Outsourcing-Pharma (OSP) recently spoke with two Medable representatives—Alison Holland (AH), head of decentralized clinical trials; and Jena Daniels (JD), director of research and head of the Medable Patient Advisory Council—about the benefits that TeleConsent reportedly offers to patients and trial teams alike.

OSP What are some of the traditional challenges with consent in clinical trials?

AH: Clinical research today remains laden by complex protocols, additional processes, and increased administrative burden. Informed patient consent, which is the cornerstone of GCP compliant clinical development, has also become ever more onerous, with long, complicated forms that may be confusing to participant. As such, one of the most significant and pervasive challenges with consenting for clinical trials is comprehension to facilitate better informed patient decision-making and subsequent trial motivation and retention.

Similar to the way people skim past the fine print of documents that use complicated language, patients will sometimes consent to something that they don’t fully understand because the language and traditional consent process hinder the transfer of knowledge. Unfortunately, this has ripple effects. In fact, failure to properly obtain informed consent is one of the most commonly cited quality findings in clinical trials and compliance in this process can be improved with an eConsenting solution. 

A second issue is the administrative burden that traditional consenting process places on both patients and the study sponsor and their sites. Paper consent forms can be 80+ pages for each patient and there are often three copies of the consent form being processed so managing such extraordinary amounts of paper that must be linked to each protocol version and amendment is a manual, time-consuming task.

Then there are the same issues with each re-consent. Every time there is a protocol amendment, which can happen once, or more a year, depending on the overall length of the study, patient participants must go through the same lengthy, paper-driven process.

The third challenge is global variability; country-to-country regulatory issues and cultural acceptance. For instance, not all countries accept electronic signatures. Paper-based consent processes, and even many e-consent solutions today are not flexible enough to accommodate different demands worldwide.

OSP: How do eConsent solutions seek to address/alleviate some of these problems?

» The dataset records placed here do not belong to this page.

-- ==== Sys2Proof/Decode.lean ====
section
/-! DEFINITION. Decoding of table words: spec/opcode_table.json gives no row any bits, so no word spells a command. -/
namespace Sys2Proof

/-- The command that a word of nbits bits spells by the opcode table's bits: none of its rows has any. -/
def decodeTableWord (_nbits _w : Nat) : Option Instr := none

end Sys2Proof
end

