/-- Cadence counter, AET, window grid, budget and debt. -/
structure Cad where
  /-- CAD_CONTROL.SOURCE, 1 bit (R80). Reset 0. -/
  internal : Bool
  /-- CAD_CONTROL.OUT_FLYWHEEL, 1 bit (R58). Reset 0. -/
  outFlywheel : Bool
  /-- CAD_CONTROL.OUT_ENABLE, 1 bit (R58). Reset 1. -/
  outEnable : Bool
  /-- CAD_STATUS.LOCKED, 1 bit (R56). Reset 0. -/
  locked : Bool
  /-- CAD_STATUS.FLYWHEEL_RUN, 8 bits, saturating (R77, Table 3-4). Reset 0. -/
  flywheelRun : Nat
  /-- CAD_PERIOD, 22 bits, measured period in fabric cycles (R56). Reset 0x0F4240. -/
  period : Nat
  /-- CAD_TPS as written, 13 bits, 0 derived (R60). Reset 0. -/
  tpsFixed : Nat
  /-- effective TPS (R60, R79). Reset 1000 (derived from the reset period). -/
  tps : Nat
  /-- TPS derived at the last lock, or of the internal source (R60, R80). Reset 1000 (derived from the reset period). -/
  lockTps : Nat
  /-- TPS change that waits for a tick with AET.ticks 0 (R70). Reset none. -/
  pendingTps : Option Nat
  /-- AET, 64 bits: seconds in [63:16], tick count in [15:0] (R60). Reset 0 (Table 3-6). -/
  aet : Nat
  /-- AET_VALID, 1 bit (R61, R63). Reset 0. -/
  aetValid : Bool
  /-- AET_HI as latched, 32 bits (R64). Reset 0. -/
  aetHi : Word
  /-- AET_SET_LO, 32 bits (Table 3-7). Reset 0. -/
  setLo : Word
  /-- AET_SET_HI, 32 bits (Table 3-7). Reset 0. -/
  setHi : Word
  /-- the standing set (R62). Reset none. -/
  pendingSet : Option AetSet
  /-- contexts of replaced host sets, completed with the standing set (R62). Reset empty. -/
  replaced : List Nat
  /-- AET_SET_RESULT.RESULT, 2 bits (Table 3-9). Reset 0. -/
  setResult : Nat
  /-- TICK_ERRORS.SPURIOUS, 16 bits, RC, saturating (R57). Reset 0. -/
  spurious : Nat
  /-- TICK_ERRORS.FLYWHEEL, 16 bits, RC, saturating (Table 3-11). Reset 0. -/
  flywheelTicks : Nat
  /-- DEBT_FORGIVEN, 32 bits, RC, saturating, units of 1,024 die-microseconds (R75). Reset 0. -/
  forgiven : Nat
  /-- plan in force (R68). Reset image (fallback of Table 2-11 while no image is applied). -/
  plan : Plan
  /-- plan that waits for a T that is a multiple of 64 L (R68). Reset none. -/
  pendingPlan : Option Plan
  /-- effective budget E of the current window (R74). Reset 0. -/
  budget : Nat
  /-- nominal budget B of the current window before proration (R71). Reset 0. -/
  nominal : Nat
  /-- debt payment r of the current window (R74). Reset 0. -/
  repay : Nat
  /-- total charge X of the current window; completions may charge negative differences (R72). Reset 0. -/
  charged : Int
  /-- what completions charged since the tick of a window that WINDOW_START has still to open: charges of that window (R66). Reset 0. -/
  chargedNext : Int
  /-- maintenance debt D at the start of the current window (R74). Reset 0. -/
  debt : Nat
  /-- share of E held for rebuild and sweep already drawn in this window: rebuild, sweep (R355, R330). Reset 0. -/
  drawnRebuild : Nat
  drawnSweep : Nat
  /-- RECLAIM rescues made in this window, by profile (R280). Reset empty. -/
  rescued : List Nat
  /-- patrol page reads drawn in this window, by profile (R322). Reset empty. -/
  drawnPatrol : List (Nat × Nat)
  /-- sampling cycle of the last tick, 64 bits (R57). Reset 0. -/
  lastTick : Nat
  /-- sampling cycle of the last flywheel or internal tick where it was the last tick (R57, R78). Reset false. -/
  lastWasFlywheel : Bool
  /-- sampling cycle of the last accepted edge (R56). Reset none. -/
  lastEdge : Option Nat
  /-- the last up to 16 edge-to-edge intervals, newest first (R56). Reset empty. -/
  intervals : List Nat
  /-- a flywheel tick fell since the last accepted edge (R56). Reset false. -/
  flySinceEdge : Bool
  /-- predicted sampling cycle of the next tick (R57). Reset 1000000. -/
  prediction : Nat
  /-- cycle from which the 100 ms limit of R79 counts; none where no lock is awaited. Reset none. -/
  lockFrom : Option Nat
  /-- CAD_OUT driven high from this cycle for 1,000 ns (Table 3-1). Reset none. -/
  outPulse : Option Nat
  /-- CAD_OUT pulses driven (Table 3-1; the output's history as a count). Reset 0. -/
  outCount : Nat
  /-- CAD_OUT runt pulses: begun from a rising edge that the filter then refused, and driven low again (R58). Reset 0. -/
  outRunts : Nat
  /-- more than 32 tick periods passed without an edge since PS3 or PS4 was entered (R81). Reset false. -/
  edgeGap : Bool
  /-- T index at which the next journal flush is due (R76). Reset 0. -/
  journalDue : Nat
  /-- journal flush interval in force (R76); Reset image. -/
  journalTicks : Nat
  /-- AET, 64 bits, at which the next checkpoint is due (R76). Reset 0. -/
  ckptDue : Nat
  /-- the next window is the first after a restart (R69). Reset true. -/
  firstWindow : Bool
  /-- the next window is the first after a return from PS3 or PS4 (R69, R81). Reset false. -/
  resumed : Bool
  /-- T at the last tick (R69, R70). Reset 0. -/
  lastT : Nat
  /-- the last tick began a window that WINDOW_START has still to open, and whether its budget is prorated (R69). Reset none. -/
  windowDue : Option Bool
  /-- plan under which the window being closed ran (R75). Reset as plan. -/
  windowPlan : Plan
  deriving DecidableEq, Repr

/-! ## Jisel queues, admission, completion (chapters 04 to 06) -/

/-- Queue states (Table 4-7). -/
inductive QState where
  | disabled | active | frozen | restarting
  deriving DecidableEq, Repr

/-- A restart in progress (R134, R137). -/
structure Restart where
  option : Nat
  index : Nat
  tail : Nat
  /-- the RESTART_QUEUE's context; none for the implicit restart of queue 0. -/
  cid : Option Nat
  refrozen : Bool
  /-- DELETE_QUEUE ended the restart: retained entries it discarded (R93). -/
  deleted : Option Nat
  deriving DecidableEq, Repr

/-- One queue of a port. -/
structure Queue where
  /-- queue number, 14 bits (R90). -/
  qid : Nat
  /-- state (Table 4-7). Reset DISABLED. -/
  st : QState
  /-- SQ ring address, 64 bits (Table 4-8). -/
  sqBase : Nat
  /-- CQ ring address, 64 bits (Table 4-8). -/
  cqBase : Nat
  /-- SQ_ENTRIES, 13 bits. -/
  sqEntries : Nat
  /-- CQ_ENTRIES, 13 bits. -/
  cqEntries : Nat
  /-- MSI-X vector, 11 bits. -/
  vector : Nat
  /-- PRIORITY: 0 HIGH, 1 MEDIUM, 2 LOW. -/
  prio : Nat
  /-- COALESCE_COUNT in force, 8 bits (R115). -/
  coalCount : Nat
  /-- COALESCE_TIME in force, 16 bits, 100 ns (R115). -/
  coalTime : Nat
  /-- COALESCE_TIME that the running timer counts to, 16 bits: a change takes effect at the next posting (R115). -/
  timerTime : Nat
  /-- values given at creation, the feature's default (Table 7-16). -/
  createdCount : Nat
  createdTime : Nat
  /-- SQ_TAIL doorbell, 12 bits (R97). Reset 0. -/
  sqTail : Nat
  /-- index of the next entry to fetch, 12 bits (R110). Reset 0. -/
  sqHead : Nat
  /-- index of the next completion to post, 12 bits (R109). Reset 0. -/
  cqTail : Nat
  /-- CQ_HEAD doorbell, 12 bits (R97). Reset 0. -/
  cqHead : Nat
  /-- phase of this pass (R111). Reset 1 at creation. -/
  phase : Bool
  /-- posted entries since the last message (R115). Reset 0. -/
  unsignalled : Nat
  /-- cycle at which the coalescing timer started (R115). Reset none. -/
  coalFrom : Option Nat
  /-- a non-success status is decided: nothing is fetched or admitted (R130). Reset false. -/
  stopped : Bool
  /-- resume index of the freeze (R130). Reset 0. -/
  resumeIndex : Nat
  /-- CQ index of the completion that froze the queue (R137). Reset none. -/
  freezeCq : Option Nat
  /-- restart in progress (R134). Reset none. -/
  restart : Option Restart
  /-- context of an admitted DELETE_QUEUE (R93). Reset none. -/
  deleting : Option Nat
  /-- doorbell history for Periscope: tail value and cycle, newest first (R493). Reset empty. -/
  bells : List (Nat × Nat)
  deriving DecidableEq, Repr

AH: Today’s eConsent technologies help alleviate consent problems by reducing the paperwork and associated administrative burdens because many paper forms are replaced by digital documents.  In addition, these solutions allow companies to provide patients with supplemental materials, such as videos, diagrams, FAQ logs, and other multimedia tools, to aid in comprehension and present information in context; this becomes especially important for pediatric studies where a video might present information in a way that children can better understand.

In a 2019 eConsent Industry Survey, nine in 10 CRO respondents and nearly three-fourth of sponsor respondents report one of their top business drivers for adopting eConsent solutions is their impact on patient comprehension and engagement.

Another improvement that eConsent technologies offer is a referable digital record so regulators, patients, sponsors, and sites can all see the consent form immediately and for easy future recall, whether they are at home, at site or in a remote location. Greater visibility enables sites to onboard patients more effectively and increases overall trial efficiency while informed patients remain more motivated to continue to study conclusion.

OSP: Can you share some of the ways in which TeleConsent builds upon your average eConsent solutions and further improves/streamlines the process?

AH: Unlike standard eConsent solutions, Medable TeleConsent  seamlessly integrates with our Televisit application to replicate the same in-person interaction and ensure reliable knowledge transfer for better patient comprehension. Medable enables a face-to-face experience so the physician can verify the patient’s comprehension in real life yet the patient and physician/investigator can be conveniently located anywhere in the world during the process.

There’s an open dialog with the patient so the physician can answer questions in real time and provide supporting information such as videos or diagrams for better comprehension.

Second, Medable TeleConsent is built-in to our DCT platform so that the consenting process happens seamlessly in the same workflow. This dramatically improves efficiency and reduces both patient and site burden. It also allows for all forms to be recalled at any time which improves administrative and regulatory work for sites and improves the patient experience.

The product is also highly configurable to accommodate different local and country regulatory requirements and cultural differences.

Another really important advantage – and something that members of our Patient Advisory Council (PAC) noted, too – is that Medable TeleConsent is not only well designed for initial consent but also more efficiently enables re-consent processes through the life of the study so the patient doesn’t have to travel and can have the same informed understanding with each new protocol amendment. Digital, Medable TeleConsent can push re-consent forms any time needed for faster re-consent and fewer trial delays.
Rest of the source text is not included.